-- ==== Sys2Proof/Machine/Turns.lean ====
section
/-! DEFINITION. One turn of the machine: an agent takes its step (spec/10_state.md R30; log entries 2, 3 and 21). A turn whose
agent may not move changes nothing but the script. -/

namespace Sys2Proof.Machine

/-- The state as an agent finds it at its step: whose step it is, and ENV's answer to a service call of that step. -/
def State.asAgent (s : State) (a : HostAgent) (reply : Reply) : State := { s with cur := a, reply := reply }

/-- An issue by ISR that would start `trigger`, which DISPATCH alone starts (45_core.md R387, 60_exceptions.md R462; log entry
21). -/
def State.startsTrigger (s : State) (a : HostAgent) (i : Instr) : Bool :=
  match i with
  | .coreTrigger _ => a = .isr && !s.refuses 11
  | _ => false

/-- An agent may issue an operation when it has none in progress and is not preempted; `core.loadmac` is issued inside
`initialize`, as its step 9 (R384). No issue starts `trigger`. -/
def State.canIssue (s : State) (a : HostAgent) (i : Instr) : Bool :=
  s.mayRun a && ((s.work a).isEmpty || (a = .host && i = .coreLoadmac && inStep9 s)) && !s.startsTrigger a i

/-- The offset of a bus request, without its direction bit (30_encoding.md R140; log entry 9). -/
def requestOffset : Request → Nat
  | .mmio _ bytes => natOfBytes (bytes.take 4) % 2 ^ 31
  | .host _ => 0

/-- A request the decoder rejects: an MMIO request faults (R144), an unknown host operation is refused (R147, R452). -/
def reject (e : DecodeError) (req : Request) (s : State) : State :=
  match e with
  | .width => s.raise ⟨.width, s.cur.toAgent, 144, requestOffset req⟩
  | .misaligned => s.raise ⟨.misaligned, s.cur.toAgent, 144, requestOffset req⟩
  | .unmodelledOffset => s.raise ⟨.unmodelledOffset, s.cur.toAgent, 144, requestOffset req⟩
  | .noSuchOperation => s.refuse

/-- An agent issues a request. -/
def issue (a : HostAgent) (req : Request) (reply : Reply) (s : State) : Host.Outcome State Fault Refusal :=
  match decode s.params.offsets req with
  | .ok i => if s.canIssue a i then exec i (s.asAgent a reply) else .next s
  | .error e => if s.mayRun a && (s.work a).isEmpty then .next (reject e req (s.asAgent a reply)) else .next s

/-- An agent takes the next step of its operation in progress. -/
def resume (a : HostAgent) (reply : Reply) (s : State) : Host.Outcome State Fault Refusal :=
  if s.mayRun a then (advance a (s.asAgent a reply)).out else .next s

/-- A virtual address lies in the MMIO window, which is mapped from step 3 of `initialize` on (20_memory.md R103). -/
def State.inWindow (s : State) (va : Word) : Bool :=
  3 ≤ s.drv.initStep && s.drv.base.toNat ≤ va.toNat && va.toNat < s.drv.base.toNat + Config.bar0Size

/-- The MMIO request that an access to a virtual address is (R103): one that starts in the window, at its offset; none elsewhere. -/
def State.windowRequest (s : State) (va : Word) (access : Access) : Option Request :=
  if s.inWindow va then
    let off := va.toNat - s.drv.base.toNat
    match access with
    | .load n => some (.mmio (8 * n) (bytesOfNat 4 off))
    | .store bytes => some (.mmio (8 * bytes.length) (bytesOfNat 4 (2 ^ 31 + off) ++ bytes))
  else none

/-- Code that a host agent runs outside the driver may access memory when the agent has no operation in progress and is not
preempted (log entry 15). -/
def State.mayAccess (s : State) (a : HostAgent) : Bool := s.mayRun a && (s.work a).isEmpty

/-- A host access to a virtual address (R102 to R104): an MMIO request of the agent in the window, memory elsewhere. -/
def hostAccess (a : HostAgent) (va : Word) (access : Access) (s : State) : Host.Outcome State Fault Refusal :=
  match s.windowRequest va access with
  | some req => issue a req s.reply s
  | none =>
    if s.mayAccess a then
      match access with
      | .load n => .next (s.setRet a (.bytes (s.mem.readBytes (s.phys va) n)))
      | .store bytes => (storeStep a (s.phys va) bytes s).out
    else .next s

/-- DISPATCH delivers the interrupt to the driver's `trigger` (60_exceptions.md R462). -/
def deliver (frame : Word) (s : State) : Host.Outcome State Fault Refusal :=
  if s.deliverable then exec (.coreTrigger frame) (s.asAgent .isr s.reply) else .next s

/-- Take one turn. -/
def perform (t : Turn) (s : State) : Host.Outcome State Fault Refusal :=
  match t with
  | .issue agent request reply => issue agent request reply s
  | .resume agent reply => resume agent reply s
  | .dispatch frame => deliver frame s
  | .txe outcome => (txeStep outcome s).out
  | .rxmac frame crcOk err => (rxmacStep frame crcOk err s).out
  | .rxe => (rxeStep s).out
  | .eec => .next (eecStep s)
  | .cable => .next (cableStep s)
  | .access agent va access => hostAccess agent va access s
  | .store agent addr bytes => if s.mayAccess agent then (storeStep agent addr.toNat bytes s).out else .next s

/-- The turn to take, and the state without it: the head of the script, or where the script is empty a free turn (log
entry 2). -/
def State.nextTurn (s : State) : Turn × State :=
  match s.script with
  | t :: rest => (t, { s with script := rest })
  | [] => (Config.nextTurn s.turns, { s with turns := s.turns + 1 })

/-- Who issues an instruction when the host places it: the agent that 60_exceptions.md R470 lets issue it. -/
def issuerOf : Option Instr → HostAgent
  | some .icReadclear | some .icLinkchanged | some .icOverrun | some .icMinthreshold | some .icRxtimer
  | some .icMdiodone | some .icUnhandled | some .rxPoll | some (.coreTrigger _) => .isr
  | some .coreHasdata | some .coreParse => .bh
  | _ => .host

/-- Make `a` ready to issue: nothing in progress, and not preempted. -/
def State.readyToIssue (s : State) (a : HostAgent) : State :=
  let s1 := s.setWork a []
  if a = .isr then s1 else { s1 with drv := { s1.drv with isrActive := false } }

/-- Make DISPATCH ready to deliver: the line high, allowed and assigned, and no handler running (60_exceptions.md R462). -/
def State.readyToDeliver (s : State) : State :=
  { s with
    regs := if s.irq then s.regs else { s.regs with icr := s.regs.icr ||| bit txdw, ims := s.regs.ims ||| bit txdw },
    drv := { s.drv with irqAllowed := true, handlerAssigned := true, isrActive := false } }

/-- Place a request as the next turn; `core.trigger`, where it is not refused, as DISPATCH's turn (log entry 10). -/
def State.place (s : State) (nbits w : Nat) : State :=
  let i := decodeTableWord nbits w
  let a := issuerOf i
  let s1 : State := { s.readyToIssue a with faults := [] }
  let turn : Turn := .issue a (requestOfWord nbits w) { ok := true, va := 0#32, pa := 0#32, contents := [] }
  match i with
  | some (.coreTrigger frame) =>
    if s1.refuses 11 then { s1 with script := turn :: s1.script }
    else { s1.readyToDeliver with script := .dispatch frame :: s1.script }
  | _ => { s1 with script := turn :: s1.script }

end Sys2Proof.Machine
end

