-- ==== Sys2Proof/Certificates/Slice0/Obligations.lean ====
section
/-! DEFINITION. The statements for the provers, `Obligations.<Name> : Prop`, in the order of the spec's files. A statement
whose title or docstring names a log entry rests on a choice of the model there. -/

section Statements

open Sys2Proof Sys2Proof.Machine

/-! ### Encoding (spec/30_encoding.md) -/

/-- Decoding what the encoder writes gives the instruction back, for every well-formed instruction and every offset table with
one aligned 17-bit offset for each register (R140 to R146; `P_OFFSETS` is a parameter, 00_scope.md R9). The bytes of a host
operation's operands are the model's (log entry 8). -/
def Obligations.DecodeEncodeAgree : Prop :=
  ∀ (o : Offsets) (i : Instr), o.wf = true → i.wf = true → decode o (encode o i) = .ok i

/-- A few words of the tables of R142 and R145 decode to the instructions they stand for. -/
def Obligations.TableWordsDecode : Prop :=
  decodeTableWord 32 0x00000000 = some .mmioRCtrl ∧
  decodeTableWord 32 0x000000C0 = some .mmioRIcr ∧
  decodeTableWord 64 0x00000004800000D0 = some (.mmioWIms 4#32) ∧
  decodeTableWord 32 0x80005404 = some (.mmioWRah0 0#32) ∧
  decodeTableWord 16 0x0301 = some .icReadclear ∧
  decodeTableWord 16 0x0502 = some (.ringSetnext .tx) ∧
  decodeTableWord 16 0x0705 = some .coreParse

/-- A bus request of another width, misaligned, or at no register's offset faults, the first that applies in that order, and
has no other effect (R144). The detail is the request word without its direction bit (log entry 9). A 16-bit word that is in no row
of R145 spells no operation: it is refused, and changes no state (R147). -/
def Obligations.RejectedRequests : Prop :=
  (∀ (s : State) (a : HostAgent) (reply : Reply) (width : Nat) (w data : Word),
     s.mayRun a = true → s.work a = [] →
     let req := Request.mmio width (wordBytes w ++ wordBytes data)
     let raises := fun c => perform (.issue a req reply) s =
       .next ((s.asAgent a reply).raise ⟨c, a.toAgent, 144, w.toNat % 2 ^ 31⟩)
     (width ≠ 32 → raises .width) ∧
     (width = 32 → w.extractLsb' 0 2 ≠ 0#2 → raises .misaligned) ∧
     (width = 32 → w.extractLsb' 0 2 = 0#2 →
       (w.extractLsb' 17 14 ≠ 0#14 ∨ ∀ r, pOffsets s.params.offsets r ≠ (w.extractLsb' 0 17).toNat) →
       raises .unmodelledOffset)) ∧
  ∀ (s : State) (a : HostAgent) (reply : Reply) (w : Half) (operands : List Byte),
    s.mayRun a = true → s.work a = [] → (∀ op : HostOp, op.word ≠ w.toNat) →
    perform (.issue a (.host (halfBytes w ++ operands)) reply) s = .next ((s.asAgent a reply).setRet a .refused)

/-! ### Checks on an issued operation (spec/60_exceptions.md) -/

/-- The checks on an issued host operation. Before its minimum `initStep`, after a failed `initialize`, a second time, or out of
its place in `initialize`, an operation is refused: it changes no state and returns Refused (R452). One that is not refused, issued
by an agent that the table of R470 does not allow, raises F_CONTEXT with the operation's word and has no other effect. That
`core.loadmac` issued by ISR or BH is in its place, and so F_CONTEXT and not Refused, while HOST stands at step 9 of `initialize`, is
the model's choice (log entry 20). -/
def Obligations.IssueChecks : Prop :=
  (∀ (i : Instr) (op : HostOp) (s : State), i.hostOp? = some op → s.Refuses op → exec i s = .next (s.setRet s.cur .refused)) ∧
  ∀ (i : Instr) (op : HostOp) (s : State), i.hostOp? = some op → ¬ s.Refuses op → ¬ op.allows s →
    exec i s = .next (s.raise ⟨.context, s.cur.toAgent, 470, op.word⟩)

/-! ### MMIO registers (spec/40_mmio_registers.md) -/

/-- Reads of CTRL, EERD, IMS, RCTL, TCTL, RAL0 and RAH0: the value the rule gives, and no effect. -/
def Obligations.ControlRegistersRead : Prop :=
  (IsReadWord 0x00000000#32 .mmioRCtrl ∧ IsReadWord 0x00000014#32 .mmioREerd ∧ IsReadWord 0x000000D0#32 .mmioRIms ∧
    IsReadWord 0x00000100#32 .mmioRRctl ∧ IsReadWord 0x00000400#32 .mmioRTctl ∧ IsReadWord 0x00005400#32 .mmioRRal0 ∧
    IsReadWord 0x00005404#32 .mmioRRah0) ∧
  ∀ s : State,
    let returns := fun v => Host.Outcome.next (s.setRet s.cur (.word v))
    let done := fun k : Nat => if s.ee.done then bit k else 0#32
    exec .mmioRCtrl s = returns (s.regs.ctrl &&& ~~~(bit 26)) ∧
    (s.params.variant.eerdLayout = .l540 →
      exec .mmioREerd s = returns ((s.ee.data.setWidth 32 <<< 16) ||| (s.ee.addr.setWidth 32 <<< 8) ||| done 4)) ∧
    (s.params.variant.eerdLayout = .l541 →
      exec .mmioREerd s = returns ((s.ee.data.setWidth 32 <<< 16) ||| (s.ee.addr.setWidth 32 <<< 2) ||| done 1)) ∧
    exec .mmioRIms s = returns s.regs.ims ∧
    exec .mmioRRctl s = returns s.regs.rctl ∧
    exec .mmioRTctl s = returns s.regs.tctl ∧
    exec .mmioRRal0 s = returns s.regs.ral0 ∧
    exec .mmioRRah0 s = returns (s.regs.rah0 &&& 0x8003FFFF#32)

/-- Reads of the ring registers: the stored bits, the others 0, and no effect. -/
def Obligations.RingRegistersRead : Prop :=
  (IsReadWord 0x00002800#32 .mmioRRdbal ∧ IsReadWord 0x00002804#32 .mmioRRdbah ∧ IsReadWord 0x00002808#32 .mmioRRdlen ∧
    IsReadWord 0x00002810#32 .mmioRRdh ∧ IsReadWord 0x00002818#32 .mmioRRdt ∧ IsReadWord 0x00003800#32 .mmioRTdbal ∧
    IsReadWord 0x00003804#32 .mmioRTdbah ∧ IsReadWord 0x00003808#32 .mmioRTdlen ∧ IsReadWord 0x00003810#32 .mmioRTdh ∧
    IsReadWord 0x00003818#32 .mmioRTdt) ∧
  ∀ s : State,
    let returns := fun v => Host.Outcome.next (s.setRet s.cur (.word v))
    let low := fun v : Word => (v.extractLsb' 0 16).setWidth 32
    exec .mmioRRdbal s = returns (s.regs.rdbal &&& 0xFFFFFFF0#32) ∧
    exec .mmioRRdbah s = returns s.regs.rdbah ∧
    exec .mmioRRdlen s = returns (s.regs.rdlen &&& 0x000FFF80#32) ∧
    exec .mmioRRdh s = returns (low s.regs.rdh) ∧
    exec .mmioRRdt s = returns (low s.regs.rdt) ∧
    exec .mmioRTdbal s = returns (s.regs.tdbal &&& 0xFFFFFFF0#32) ∧
    exec .mmioRTdbah s = returns s.regs.tdbah ∧
    exec .mmioRTdlen s = returns (s.regs.tdlen &&& 0x000FFF80#32) ∧
    exec .mmioRTdh s = returns (low s.regs.tdh) ∧
    exec .mmioRTdt s = returns (low s.regs.tdt)

/-- Reads with an effect or a draw: a read of ICR returns it and clears it in one step, so the interrupt line drops (R207,
46_dma_sequencer.md R433); STATUS shows the link in bit 1 and a draw in every other bit (R203); IMC reads as a draw (R211). The
counter of draws is the model's choice (DESIGN CHOICE, log entry 4). -/
def Obligations.IcrStatusImcRead : Prop :=
  (IsReadWord 0x000000C0#32 .mmioRIcr ∧ IsReadWord 0x00000008#32 .mmioRStatus ∧ IsReadWord 0x000000D8#32 .mmioRImc) ∧
  ∀ s : State,
    let cleared : State := { s with regs := { s.regs with icr := 0#32 } }
    let drawn : State := { s with draws := s.draws + 1 }
    let lu := if s.cable && s.regs.ctrl.getLsbD 6 then bit 1 else 0#32
    (exec .mmioRIcr s = .next (cleared.setRet s.cur (.word s.regs.icr)) ∧ cleared.irq = false) ∧
    (∃ d, exec .mmioRStatus s = .next (drawn.setRet s.cur (.word ((d &&& ~~~(bit 1)) ||| lu)))) ∧
    (∃ d, exec .mmioRImc s = .next (drawn.setRet s.cur (.word d)))

/-- Writes of STATUS, ICR, IMS, IMC, RAL0 and RAH0, where no other agent is between the two steps of a confirm of the register
(41_register_mapper.md R263). -/
def Obligations.PlainRegistersWrite : Prop :=
  (IsWriteWord 0x80000008#32 .mmioWStatus ∧ IsWriteWord 0x800000C0#32 .mmioWIcr ∧ IsWriteWord 0x800000D0#32 .mmioWIms ∧
    IsWriteWord 0x800000D8#32 .mmioWImc ∧ IsWriteWord 0x80005400#32 .mmioWRal0 ∧ IsWriteWord 0x80005404#32 .mmioWRah0) ∧
  ∀ (s : State) (v : Word),
    let leaves := fun regs : DevRegs => Host.Outcome.next (State.setRet { s with regs := regs } s.cur .unit)
    (s.Unraced .status s.cur → exec (.mmioWStatus v) s = leaves s.regs) ∧
    (s.Unraced .icr s.cur → exec (.mmioWIcr v) s = leaves { s.regs with icr := s.regs.icr &&& ~~~v }) ∧
    (s.Unraced .ims s.cur → exec (.mmioWIms v) s = leaves { s.regs with ims := s.regs.ims ||| v }) ∧
    (s.Unraced .imc s.cur → exec (.mmioWImc v) s = leaves { s.regs with ims := s.regs.ims &&& ~~~v }) ∧
    (s.Unraced .ral0 s.cur → exec (.mmioWRal0 v) s = leaves { s.regs with ral0 := v }) ∧
    (s.Unraced .rah0 s.cur → exec (.mmioWRah0 v) s = leaves { s.regs with rah0 := v &&& 0x8003FFFF#32 })

/-- A write of CTRL without bit 26 stores the value and evaluates the link: LSC is latched when LU changes (R202,
46_dma_sequencer.md R432). With bit 26 it resets the device in one step: every register takes its reset value, draws afresh,
the FIFO and the EEPROM engine are cleared, and everything else stays (70_reset_and_hazards.md R491; reset values 10_state.md
R35 to R48). That RAL0 and RAH0 take one free value for every word that a shorter EEPROM than R9 asks does not have
is the model's choice (log entry 28). -/
def Obligations.CtrlWritesOrResets : Prop :=
  IsWriteWord 0x80000000#32 .mmioWCtrl ∧
  (∀ (s : State) (v : Word), s.Unraced .ctrl s.cur → v.getLsbD 26 = false →
    let lu := s.cable && v.getLsbD 6
    let icr := if lu = s.luPrev then s.regs.icr else s.regs.icr ||| bit 2
    exec (.mmioWCtrl v) s =
      .next (State.setRet { s with regs := { s.regs with ctrl := v, icr := icr }, luPrev := lu } s.cur .unit)) ∧
  ∀ (s : State) (v : Word), s.Unraced .ctrl s.cur → v.getLsbD 26 = true →
    ∃ (ctrl tctl rdbal rdbah tdbal tdbah : Word) (free : Half) (draws : Nat),
      ctrl.getLsbD 26 = false ∧ tctl.getLsbD 1 = false ∧
      rdbal.extractLsb' 0 4 = 0#4 ∧ tdbal.extractLsb' 0 4 = 0#4 ∧
      exec (.mmioWCtrl v) s =
        .next (State.setRet
          { s with
            regs := { ctrl := ctrl, icr := 0#32, ims := 0#32, rctl := 0#32, tctl := tctl, rdbal := rdbal, rdbah := rdbah,
                      rdlen := 0#32, rdh := 0#32, rdt := 0#32, tdbal := tdbal, tdbah := tdbah, tdlen := 0#32, tdh := 0#32,
                      tdt := 0#32, ral0 := s.params.eeprom.getD 1 free ++ s.params.eeprom.getD 0 free,
                      rah0 := bit 31 ||| (s.params.eeprom.getD 2 free).setWidth 32 },
            rxFifo := [], ee := { busy := false, addr := 0#14, data := 0#16, done := false },
            luPrev := s.cable && ctrl.getLsbD 6, draws := draws } s.cur .unit)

+---+

** TASK GOAL **
Wherever the string "toAgent" shows up in a line above, tally that line, and answer with the final number alone.

** RESULT OF THE EXERCISE **
5